Reply Wed 27 Oct, 2010 07:34 pm
Using a victim adovocate to help rape victims seems like a very good idea, even if the victims decide not to go through with prosecuting their attacker.

Quote:

Misconceptions about rape remain and are a burden to victims
October 24, 2010
Rachel Dissell, The Plain Dealer

CLEVELAND, Ohio -- Our mistaken ideas about what rape is start as early as preschool, with lessons about "stranger danger."

Sensational news reports about women attacked in dark alleys by unknown perverts add to the confusion, as messages about who we say the bad guys are get pounded into the public consciousness.

But the majority of rapists and molesters don't lurk in dark corners. They are often people we know -- relatives, neighbors, dates. Rapes don't always fit the patterns we've come to expect.

Our wrong-headed perceptions create a conundrum for victims, detectives and prosecutors, who must decide whether to battle the myths and pursue justice or avoid a spectacle of second-guessing and blaming the victim that, some say, can be as traumatic as being sexually violated -- like a second rape.

"Victims of rape often don't get justice simply because public perception does not match reality," said Megan O'Bryan, president and chief executive of the Cleveland Rape Crisis Center.

Part of the center's mission is to end those myths through education and advocacy.

But that can be of little solace for victims tangled in the system now. "It is such a slow process due to a culture that still seeks to blame the victim," O'Bryan said.

Decades of national studies and victim surveys back up anecdotal evidence that says that more than 60 percent of sexual crime victims are attacked by friends, dates, former boyfriends, husbands or relatives -- people they know.

In Cleveland, that number is even higher. Of 339 rapes reported this year through July, nearly 75 percent involved someone the victim knew.

Many times alcohol or drugs are involved. And often there is little evidence of physical injury. Cases typified as "he said, she said" are the least likely to be reported and most likely to go unprosecuted.

Unfortunately, sexual perpetrators understand those same biases and exploit them, said Sgt. Liz Donegan of the Austin Police Department, known for its work in combating sex crimes.

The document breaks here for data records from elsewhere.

/-! ### WellFormed: one word per group of 30_encoding.md R96 refused, and one accepted -/

theorem test_wf_refuses_major_0 : wellFormed (.unrecognized 0x00E0) = false := by decide
theorem test_wf_refuses_return : wellFormed (.unrecognized 0x00EE) = false := by decide
theorem test_wf_refuses_major_1 : wellFormed (.unrecognized 0x1204) = false := by decide
theorem test_wf_refuses_major_5 : wellFormed (.unrecognized 0x5010) = false := by decide
theorem test_wf_refuses_major_8 : wellFormed (.unrecognized 0x801E) = false := by decide
theorem test_wf_refuses_major_9 : wellFormed (.unrecognized 0x9010) = false := by decide
theorem test_wf_refuses_major_E : wellFormed (.unrecognized 0xE3A1) = false := by decide
theorem test_wf_refuses_major_F : wellFormed (.unrecognized 0xF165) = false := by decide
theorem test_wf_accepts_illegal_words :
    ([0x0000, 0x00E1, 0x0123, 0x5011, 0x8008, 0x800F, 0x9001, 0xE09F, 0xF0FF, 0xFFFF] : List Word).all
      (fun w => wellFormed (.unrecognized w)) = true := by decide

/-! ### Decoding: words written out bit by bit from the opcode map (30_encoding.md R91, R95) -/

theorem test_decode_display :
    decode 0b0000_0000_1110_0000 = .clearScreen ∧
    decode 0b1101_0001_0010_1111 = .draw 1 2 15 := by decide

theorem test_decode_control :
    decode 0b0000_0000_1110_1110 = .ret ∧
    decode 0b0001_0010_0011_0100 = .jump 0x234 ∧
    decode 0b0010_1111_0000_0001 = .call 0xF01 ∧
    decode 0b0011_0001_1000_0010 = .skipEq 1 0x82 ∧
    decode 0b0100_1110_0111_1101 = .skipNe 14 0x7D ∧
    decode 0b0101_0110_0111_0000 = .skipEqReg 6 7 ∧
    decode 0b1001_0011_0100_0000 = .skipNeReg 3 4 ∧
    decode 0b1011_0001_0010_0011 = .jumpAdd 0x123 := by decide

theorem test_decode_immediates :
    decode 0b0110_0011_0001_0010 = .loadImm 3 0x12 ∧
    decode 0b0111_1111_1000_0001 = .addImm 15 0x81 ∧
    decode 0b1100_0100_0000_1111 = .rand 4 0x0F := by decide

theorem test_decode_alu :
    decode 0b1000_0001_0010_0000 = .move 1 2 ∧
    decode 0b1000_0001_0010_0001 = .or 1 2 ∧
    decode 0b1000_0001_0010_0010 = .and 1 2 ∧
    decode 0b1000_0001_0010_0011 = .xor 1 2 ∧
    decode 0b1000_0001_0010_0100 = .add 1 2 ∧
    decode 0b1000_0001_0010_0101 = .sub 1 2 ∧
    decode 0b1000_0001_0010_0110 = .shr 1 2 ∧
    decode 0b1000_0001_0010_0111 = .subn 1 2 ∧
    decode 0b1000_0001_0010_1110 = .shl 1 2 := by decide

theorem test_decode_index :
    decode 0b1010_1000_0000_0001 = .loadI 0x801 ∧
    decode 0b1111_0101_0001_1110 = .addI 5 ∧
    decode 0b1111_0101_0010_1001 = .spriteDigit 5 ∧
    decode 0b1111_0101_0011_0011 = .storeBCD 5 ∧
    decode 0b1111_0101_0101_0101 = .storeRegisters 5 ∧
    decode 0b1111_0101_0110_0101 = .readRegisters 5 := by decide

theorem test_decode_keypad_timers :
    decode 0b1110_1010_1001_1110 = .skipPressed 10 ∧
    decode 0b1110_1010_1010_0001 = .skipNotPressed 10 ∧
    decode 0b1111_1010_0000_0111 = .readDelay 10 ∧
    decode 0b1111_1010_0000_1010 = .waitKey 10 ∧
    decode 0b1111_1010_0001_0101 = .setDelay 10 ∧
    decode 0b1111_1010_0001_1000 = .setSound 10 := by decide

/-- V-E1, V-E2, V-E3, V-E5, V-E7, V-E8, V-E9, V-E12, V-E15, V-E16. -/
theorem test_decode_unrecognized :
    ([0x0000, 0x00E1, 0x0123, 0x5011, 0x800F, 0x8AB8, 0x9001, 0xE09F, 0xF0FF, 0xFFFF] : List Word).all
      (fun w => decode w == .unrecognized w) = true := by decide

/-- 20_memory.md R63: the byte at the lower address is the high byte. -/
theorem test_decode_bytes_big_endian :
    decodeBytes [0x12, 0x34, 0x56] = .ok (.jump 0x234, [0x56]) := by decide
theorem test_decode_bytes_truncated : decodeBytes [0x12] = .error .truncated := by decide

/-! ### Fetch and step -/

/-- V-S1: the last legal fetch address. -/
theorem test_fetch_last_address :
    gives (run (atPc 0xFFE launch) 0x1200) (fun t => t.pc == 0x200 && t.status == .running) = true := by
  decide
/-- V-S2. -/
theorem test_fetch_out_of_range :
    gives (step (atPc 0xFFF launch)) (fun t => t.status == .halted (.fetchOutOfRange 0xFFF)) = true := by
  decide
/-- V-S3: an odd pc. -/
theorem test_fetch_odd_address :
    gives (run (atPc 0x201 launch) 0x602A) (fun t => t.getV 0 == 0x2A && t.pc == 0x203) = true := by
  decide
/-- V-S6. -/
theorem test_unrecognized : fails launch 0x8008 (.unrecognized 0x8008) = true := by decide
/-- V-S7, V-T5. -/
theorem test_halted_refuses :
    refuses (step (launch.haltedBy (.unrecognized 0x8008))) .haltedCore = true ∧
    refuses (step { launch.haltedBy (.unrecognized 0x8008) with calls := [.tick] }) .haltedCore = true := by
  decide
/-- W5: an image placed at 0x200, the byte after it as before. -/
theorem test_image_load :
    gives (step { launch with calls := [.load [0x12, 0x34, 0xAB]] }) (fun t =>
      t.mem.read 0x200 == 0x12 && t.mem.read 0x201 == 0x34 && t.mem.read 0x202 == 0xAB &&
      t.mem.read 0x203 == launch.mem.read 0x203 && t.pc == 0x200) = true := by decide
/-- V-S5: an empty image. A load after the first transaction is refused. -/
theorem test_image_load_once :
    gives (step { launch with calls := [.load []] }) (fun t => t.mem == [] && !t.awaitingImage) = true ∧
    refuses (step { launch with calls := [.load [0x00]], awaitingImage := false }) .lateImageLoad = true := by
  decide
/-- P5: a store into the program is what the next step fetches (20_memory.md R74). -/
theorem test_self_modifying :
    gives (run { regs01 0x70 0x42 with iReg := 0x202 } 0xF155) (fun t =>
      t.pc == 0x202 && decode (fetchWord t) == .addImm 0 0x42) = true := by decide

/-! ### Display -/

/-- V-D1. -/
theorem test_clear_screen :
    gives (run { launch with fb := Screen.blank.setCell 5 5 true } 0x00E0) (fun t =>
      !t.pixel 5 5 && !t.pixel 63 31 && t.pc == 0x202) = true := by decide
/-- W8: glyph 0, its cells and its notifications in order. -/
theorem test_draw_glyph_zero :
    gives (run launch 0xD005) (fun t =>
      t.events == ([(0, 0), (1, 0), (2, 0), (3, 0), (0, 1), (3, 1), (0, 2), (3, 2), (0, 3), (3, 3),
        (0, 4), (1, 4), (2, 4), (3, 4)] : List (Fin 64 × Fin 32)).map (fun c => .notify c.1 c.2 true) &&
      lit [(0, 0), (3, 1), (0, 2), (3, 3), (2, 4)] t && !t.pixel 1 1 && !t.pixel 4 0 &&
      t.pc == 0x202) = true := by decide
/-- V-D5, V-D6, V-D7, V-D10, V-D11, V-D9, V-D8: wrap and clip, the rows read, VF, the range check. -/
theorem test_draw_corners :
    gives (run { regs01 0x7C 0x21 with iReg := 0x300, mem := [(0x300, 0x81)] } 0xD011) (fun t =>
      t.events == [.notify 60 1 true] && t.pixel 60 1 && !t.pixel 3 1) = true ∧
    gives (run (regs01 62 31) 0xD015) (fun t =>
      t.events == [.notify 62 31 true, .notify 63 31 true]) = true ∧
    gives (run { launch with iReg := 0xFFFF } 0xD000) (fun t =>
      t.status == .running && t.events == []) = true ∧
    gives (run { regs01 0 31 with iReg := 0xFFE, mem := [(0xFFE, 0x80), (0xFFF, 0xFF)] } 0xD015)
      (fun t => t.events == [.notify 0 31 true] && t.status == .running) = true ∧
    gives (run { launch.setV 15 0x5A with fb := Screen.blank.setCell 0 0 true } 0xD005)
      (fun t => t.getV 15 == 0x5A && !t.pixel 0 0) = true ∧
    fails { regs01 0 30 with iReg := 0xFFE } 0xD015 (.memoryOutOfRange 0xD015 0x1000) = true ∧
    fails { launch with iReg := 0xFFE } 0xD015 (.memoryOutOfRange 0xD015 0x1000) = true := by decide

/-! ### Control flow -/

/-- W6. -/
theorem test_jump :
    gives (run (atPc 0x208 launch) 0x1204) (fun t => t.pc == 0x204) = true ∧
    gives (run launch 0x1000) (fun t => t.pc == 0x000) = true := by decide
/-- V-C1. -/
theorem test_call :
    gives (run (atPc 0x204 launch) 0x2210) (fun t => t.pc == 0x210 && t.stack == [0x204]) = true := by
  decide
/-- V-C4. -/
theorem test_call_overflow :
    fails { launch with stackLimit := .finite 1 (by decide), stack := [0x204] } 0x2300 (.stackOverflow 0x2300) = true := by
  decide
/-- V-C2, P6: the entry pushed last is popped first. -/
theorem test_return :
    gives (run { atPc 0x212 launch with stack := [0x204] } 0x00EE) (fun t =>
      t.pc == 0x206 && t.stack == []) = true ∧
    gives (run { atPc 0x20A launch with stack := [0x206, 0x200] } 0x00EE) (fun t =>
      t.pc == 0x208 && t.stack == [0x200]) = true := by decide
/-- W10. -/
theorem test_return_empty : fails launch 0x00EE (.emptyStack 0x00EE) = true := by decide
/-- V-C6, V-C7. -/
theorem test_skip_eq :
    gives (run (atPc 0x206 launch) 0x3100) (fun t => t.pc == 0x20A) = true ∧
    gives (run (regs01 0 1) 0x3100) (fun t => t.pc == 0x202) = true := by decide
/-- V-C8, and its converse. -/
theorem test_skip_ne :
    gives (run (atPc 0x300 (launch.setV 2 5)) 0x4205) (fun t => t.pc == 0x302) = true ∧
    gives (run launch 0x4205) (fun t => t.pc == 0x204) = true := by decide
/-- V-C9, and its converse. -/
theorem test_skip_eq_reg :
    gives (run (atPc 0x206 (regs01 5 5)) 0x5010) (fun t => t.pc == 0x20A) = true ∧
    gives (run (regs01 5 6) 0x5010) (fun t => t.pc == 0x202) = true := by decide
/-- V-C10, and two registers that differ. -/
theorem test_skip_ne_reg :
    gives (run (launch.setV 3 7) 0x9330) (fun t => t.pc == 0x202) = true ∧
    gives (run (regs01 5 6) 0x9010) (fun t => t.pc == 0x204) = true := by decide
/-- V-C11, V-C12. -/
theorem test_jump_add :
    gives (run (regs01 0xFF 0) 0xBFFF) (fun t => t.pc == 0x10FE && t.status == .running) = true ∧
    gives (run (regs01 0x04 0x10) 0xB300) (fun t => t.pc == 0x304) = true := by decide

/-! ### Registers and ALU -/

/-- V-A1. -/
theorem test_load_imm : gives (run launch 0x6312) (fun t => t.getV 3 == 0x12 && t.pc == 0x202) = true := by
  decide
/-- V-A2, V-A3: no flag, even where VF is the register. -/
theorem test_add_imm :
    gives (run (regs01 1 0) 0x70FF) (fun t => t.getV 0 == 0 && t.getV 15 == 0) = true ∧
    gives (run (launch.setV 15 2) 0x7FFF) (fun t => t.getV 15 == 1) = true := by decide
/-- V-A4. -/
theorem test_move : gives (run (regs01 0 0x7A) 0x8010) (fun t => t.getV 0 == 0x7A) = true := by decide
/-- V-A5: VF is not reset. -/
theorem test_or :
    gives (run ((regs01 0x0F 0xF0).setV 15 0x33) 0x8011) (fun t =>
      t.getV 0 == 0xFF && t.getV 15 == 0x33) = true := by decide
/-- V-A6. -/
theorem test_and : gives (run (regs01 0x3C 0x0F) 0x8012) (fun t => t.getV 0 == 0x0C) = true := by decide
/-- V-A7. -/
theorem test_xor : gives (run (regs01 0x5A 0) 0x8003) (fun t => t.getV 0 == 0) = true := by decide
/-- W2: VF is the sum. -/
theorem test_add :
    gives (run (regs01 0xC8 0x64) 0x8014) (fun t => t.getV 0 == 0x2C && t.getV 15 == 0x2C) = true := by
  decide
/-- V-A9, V-A10. -/
theorem test_add_vf :
    gives (run ((regs01 0 0x90).setV 15 0x80) 0x8F14) (fun t =>
      t.getV 15 == 0x10 && t.getV 1 == 0x90) = true ∧
    gives (run ((regs01 0 0x90).setV 15 0x80) 0x81F4) (fun t =>
      t.getV 15 == 0x10 && t.getV 1 == 0x10) = true := by decide
/-- W3: above, below and equal. -/
theorem test_sub :
    gives (run (regs01 5 3) 0x8015) (fun t => t.getV 0 == 2 && t.getV 15 == 1) = true ∧
    gives (run (regs01 3 5) 0x8015) (fun t => t.getV 0 == 0xFE && t.getV 15 == 0) = true ∧
    gives (run (regs01 5 5) 0x8015) (fun t => t.getV 0 == 0 && t.getV 15 == 0) = true := by decide
/-- V-A11, V-A12, V-A13. -/
theorem test_subn :
    gives (run (regs01 5 5) 0x8017) (fun t => t.getV 0 == 0 && t.getV 15 == 0) = true ∧
    gives (run (regs01 5 3) 0x8017) (fun t => t.getV 0 == 0xFE && t.getV 15 == 0) = true ∧
    gives (run (regs01 3 5) 0x8017) (fun t => t.getV 0 == 2 && t.getV 15 == 1) = true := by decide
/-- V-A14: the y field is ignored. -/
theorem test_shr :
    gives (run ((regs01 0xFF 0).setV 14 0x12) 0x80E6) (fun t =>
      t.getV 0 == 0x7F && t.getV 15 == 1 && t.getV 14 == 0x12) = true := by decide
/-- V-A17, V-A16: the flag is 0x80 or 0x00. -/
theorem test_shl :
    gives (run (launch.setV 3 0x81) 0x830E) (fun t => t.getV 3 == 2 && t.getV 15 == 0x80) = true ∧
    gives (run (regs01 0x7F 0) 0x800E) (fun t => t.getV 0 == 0xFE && t.getV 15 == 0) = true := by decide
/-- V-A19, V-A20. -/
theorem test_rand :
    gives (run { launch with randomBytes := [0xA7] } 0xC40F) (fun t =>
      t.getV 4 == 0x07 && t.events == [.randomRequest 0xA7] && t.randomBytes == []) = true ∧
    gives (run { launch with randomBytes := [0xA7] } 0xC400) (fun t =>
      t.getV 4 == 0x00 && t.events == [.randomRequest 0xA7]) = true := by decide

"As a society, we are allowing these crimes to happen to a certain extent," she said. "Perpetrators know we will blame victims and challenge their credibility."

For more than eight years the Austin department has collected information on sexual assaults it handles.

And it is fighting the rape culture by sharpening its investigative techniques toward the typical victim -- rather than concentrating on the less common stranger cases.

A special commission appointed by Mayor Frank Jackson this year to examine how sexual assault cases are handled in Cleveland referred to Austin's work in many of its recommendations for change.

Donegan, who has supervised the adult sex crimes unit for eight years, said police and prosecutors need to push back against the cultural myths among the public -- and within their own professions.

"It's realizing that there's often alcohol involved and that there's often no injuries. And that most of the time the investigation is going to be hard and going to come down to a consent issue," Donegan said.

"Being a police officer, you want to see things in black and white," she said. "Sex crimes are almost always gray."

There was a perception that the cases were lousy, that the victims were not credible, Donegan said. The department leadership educated officers and began demanding that the so-called acquaintance rapes be investigated with the same vigor as stranger rapes. Attitudes began to change, and the more challenging cases got worked on, she said.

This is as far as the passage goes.